Beneath this instruction is a listing. Transcribe from it only the stretch from the line with "col).binding (numOf o)" through the line with "8 else none", both end lines included, exactly as written.

# # #

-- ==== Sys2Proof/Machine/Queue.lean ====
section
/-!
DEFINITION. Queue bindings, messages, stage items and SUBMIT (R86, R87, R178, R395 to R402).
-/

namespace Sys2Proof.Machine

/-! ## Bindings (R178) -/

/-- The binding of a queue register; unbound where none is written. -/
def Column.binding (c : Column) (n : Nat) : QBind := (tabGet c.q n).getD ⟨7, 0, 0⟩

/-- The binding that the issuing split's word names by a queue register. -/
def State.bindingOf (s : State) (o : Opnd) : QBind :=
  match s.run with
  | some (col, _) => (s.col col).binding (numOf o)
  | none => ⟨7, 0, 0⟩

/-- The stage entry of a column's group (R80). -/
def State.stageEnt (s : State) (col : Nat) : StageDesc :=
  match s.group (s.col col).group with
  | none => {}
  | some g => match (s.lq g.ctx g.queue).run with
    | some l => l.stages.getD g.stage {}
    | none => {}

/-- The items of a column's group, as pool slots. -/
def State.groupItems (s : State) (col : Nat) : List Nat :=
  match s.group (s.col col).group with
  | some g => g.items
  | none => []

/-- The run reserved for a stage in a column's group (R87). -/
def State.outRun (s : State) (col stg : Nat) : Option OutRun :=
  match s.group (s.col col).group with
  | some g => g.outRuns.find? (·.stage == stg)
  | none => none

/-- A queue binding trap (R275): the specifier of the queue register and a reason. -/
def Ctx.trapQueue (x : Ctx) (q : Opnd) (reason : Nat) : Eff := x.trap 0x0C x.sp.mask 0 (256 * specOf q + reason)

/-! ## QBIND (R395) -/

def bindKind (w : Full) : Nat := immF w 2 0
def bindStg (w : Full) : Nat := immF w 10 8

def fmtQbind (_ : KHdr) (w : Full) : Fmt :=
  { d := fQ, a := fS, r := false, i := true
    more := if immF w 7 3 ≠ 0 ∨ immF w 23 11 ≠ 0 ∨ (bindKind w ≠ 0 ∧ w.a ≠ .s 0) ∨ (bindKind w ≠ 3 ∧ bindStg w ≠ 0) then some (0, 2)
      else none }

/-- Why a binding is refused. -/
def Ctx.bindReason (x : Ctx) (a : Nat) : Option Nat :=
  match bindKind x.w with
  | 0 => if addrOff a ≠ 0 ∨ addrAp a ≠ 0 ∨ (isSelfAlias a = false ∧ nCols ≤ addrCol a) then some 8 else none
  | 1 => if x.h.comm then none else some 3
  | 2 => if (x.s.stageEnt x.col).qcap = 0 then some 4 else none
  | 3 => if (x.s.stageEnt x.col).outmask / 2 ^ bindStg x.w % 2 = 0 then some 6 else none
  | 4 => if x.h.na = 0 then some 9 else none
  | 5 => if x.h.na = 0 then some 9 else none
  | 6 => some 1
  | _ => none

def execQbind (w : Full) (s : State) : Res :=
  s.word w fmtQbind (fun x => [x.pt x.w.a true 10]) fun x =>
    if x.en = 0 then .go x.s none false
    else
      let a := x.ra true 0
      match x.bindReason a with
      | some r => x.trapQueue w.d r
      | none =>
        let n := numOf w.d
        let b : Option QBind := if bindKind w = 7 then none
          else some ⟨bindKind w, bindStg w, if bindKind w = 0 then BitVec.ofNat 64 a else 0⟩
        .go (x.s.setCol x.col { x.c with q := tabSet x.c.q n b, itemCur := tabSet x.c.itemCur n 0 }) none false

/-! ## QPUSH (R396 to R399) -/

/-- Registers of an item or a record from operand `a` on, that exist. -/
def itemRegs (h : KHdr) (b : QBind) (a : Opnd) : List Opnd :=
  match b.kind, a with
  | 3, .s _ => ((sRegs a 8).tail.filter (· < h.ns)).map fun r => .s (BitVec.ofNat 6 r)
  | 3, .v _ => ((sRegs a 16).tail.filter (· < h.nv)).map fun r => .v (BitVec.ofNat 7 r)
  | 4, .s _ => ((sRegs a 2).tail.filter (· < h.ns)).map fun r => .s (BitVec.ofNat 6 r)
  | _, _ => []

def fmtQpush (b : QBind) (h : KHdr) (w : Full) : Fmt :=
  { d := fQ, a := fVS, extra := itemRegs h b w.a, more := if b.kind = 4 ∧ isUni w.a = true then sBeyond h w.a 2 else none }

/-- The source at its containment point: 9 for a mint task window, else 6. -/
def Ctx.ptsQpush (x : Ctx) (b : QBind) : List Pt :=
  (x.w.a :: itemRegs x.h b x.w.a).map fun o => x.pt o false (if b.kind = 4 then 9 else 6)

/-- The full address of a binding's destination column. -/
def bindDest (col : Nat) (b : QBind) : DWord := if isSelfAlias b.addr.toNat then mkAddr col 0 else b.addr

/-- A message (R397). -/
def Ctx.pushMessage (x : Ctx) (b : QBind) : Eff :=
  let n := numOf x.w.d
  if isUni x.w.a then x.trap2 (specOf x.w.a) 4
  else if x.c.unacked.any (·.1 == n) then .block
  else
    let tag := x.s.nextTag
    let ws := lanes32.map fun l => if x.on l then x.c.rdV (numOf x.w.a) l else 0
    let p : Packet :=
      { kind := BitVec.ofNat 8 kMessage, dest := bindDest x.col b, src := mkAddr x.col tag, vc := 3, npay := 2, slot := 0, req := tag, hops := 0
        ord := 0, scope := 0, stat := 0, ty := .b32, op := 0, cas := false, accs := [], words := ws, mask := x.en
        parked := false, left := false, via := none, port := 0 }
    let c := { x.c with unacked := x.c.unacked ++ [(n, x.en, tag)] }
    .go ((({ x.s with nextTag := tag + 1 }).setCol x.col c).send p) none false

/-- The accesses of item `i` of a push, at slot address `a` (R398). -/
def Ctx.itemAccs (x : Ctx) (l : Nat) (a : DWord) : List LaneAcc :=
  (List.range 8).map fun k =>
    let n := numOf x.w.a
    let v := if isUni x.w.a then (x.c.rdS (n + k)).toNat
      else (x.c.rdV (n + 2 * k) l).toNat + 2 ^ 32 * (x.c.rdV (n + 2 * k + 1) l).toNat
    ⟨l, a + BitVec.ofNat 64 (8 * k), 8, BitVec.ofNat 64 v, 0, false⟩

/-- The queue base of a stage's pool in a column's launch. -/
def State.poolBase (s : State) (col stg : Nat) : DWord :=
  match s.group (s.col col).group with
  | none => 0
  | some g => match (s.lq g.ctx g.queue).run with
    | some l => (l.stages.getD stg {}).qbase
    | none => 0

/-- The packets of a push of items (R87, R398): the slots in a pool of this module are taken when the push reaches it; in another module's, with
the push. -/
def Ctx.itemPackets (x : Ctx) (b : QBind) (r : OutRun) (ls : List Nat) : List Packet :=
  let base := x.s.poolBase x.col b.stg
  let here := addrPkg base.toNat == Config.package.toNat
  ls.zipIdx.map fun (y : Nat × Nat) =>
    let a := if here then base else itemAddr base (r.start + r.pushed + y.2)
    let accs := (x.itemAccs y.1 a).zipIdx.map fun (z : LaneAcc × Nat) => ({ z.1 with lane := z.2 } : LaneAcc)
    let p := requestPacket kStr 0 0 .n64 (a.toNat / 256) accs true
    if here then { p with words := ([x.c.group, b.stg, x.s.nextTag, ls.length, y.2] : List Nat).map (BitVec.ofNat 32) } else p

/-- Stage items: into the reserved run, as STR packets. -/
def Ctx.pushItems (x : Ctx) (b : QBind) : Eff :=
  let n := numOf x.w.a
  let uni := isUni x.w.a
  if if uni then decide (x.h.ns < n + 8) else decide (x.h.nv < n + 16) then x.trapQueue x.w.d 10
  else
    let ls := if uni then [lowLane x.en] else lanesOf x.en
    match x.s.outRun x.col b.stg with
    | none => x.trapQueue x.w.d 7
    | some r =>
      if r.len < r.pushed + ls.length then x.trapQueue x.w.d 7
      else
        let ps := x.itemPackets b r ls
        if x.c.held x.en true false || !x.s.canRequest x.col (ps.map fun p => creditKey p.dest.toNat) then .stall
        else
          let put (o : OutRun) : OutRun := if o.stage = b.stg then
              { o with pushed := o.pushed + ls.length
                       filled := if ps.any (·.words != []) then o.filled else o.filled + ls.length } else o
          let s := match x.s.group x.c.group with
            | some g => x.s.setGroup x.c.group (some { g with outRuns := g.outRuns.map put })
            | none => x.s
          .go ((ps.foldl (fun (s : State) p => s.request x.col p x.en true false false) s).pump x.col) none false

# # #

• **Your solution**
  | some (col, _) => (s.col col).binding (numOf o)
  | none => ⟨7, 0, 0⟩

/-- The stage entry of a column's group (R80). -/
def State.stageEnt (s : State) (col : Nat) : StageDesc :=
  match s.group (s.col col).group with
  | none => {}
  | some g => match (s.lq g.ctx g.queue).run with
    | some l => l.stages.getD g.stage {}
    | none => {}

/-- The items of a column's group, as pool slots. -/
def State.groupItems (s : State) (col : Nat) : List Nat :=
  match s.group (s.col col).group with
  | some g => g.items
  | none => []

/-- The run reserved for a stage in a column's group (R87). -/
def State.outRun (s : State) (col stg : Nat) : Option OutRun :=
  match s.group (s.col col).group with
  | some g => g.outRuns.find? (·.stage == stg)
  | none => none

/-- A queue binding trap (R275): the specifier of the queue register and a reason. -/
def Ctx.trapQueue (x : Ctx) (q : Opnd) (reason : Nat) : Eff := x.trap 0x0C x.sp.mask 0 (256 * specOf q + reason)

/-! ## QBIND (R395) -/

def bindKind (w : Full) : Nat := immF w 2 0
def bindStg (w : Full) : Nat := immF w 10 8

def fmtQbind (_ : KHdr) (w : Full) : Fmt :=
  { d := fQ, a := fS, r := false, i := true
    more := if immF w 7 3 ≠ 0 ∨ immF w 23 11 ≠ 0 ∨ (bindKind w ≠ 0 ∧ w.a ≠ .s 0) ∨ (bindKind w ≠ 3 ∧ bindStg w ≠ 0) then some (0, 2)
      else none }

/-- Why a binding is refused. -/
def Ctx.bindReason (x : Ctx) (a : Nat) : Option Nat :=
  match bindKind x.w with
  | 0 => if addrOff a ≠ 0 ∨ addrAp a ≠ 0 ∨ (isSelfAlias a = false ∧ nCols ≤ addrCol a) then some 8 else none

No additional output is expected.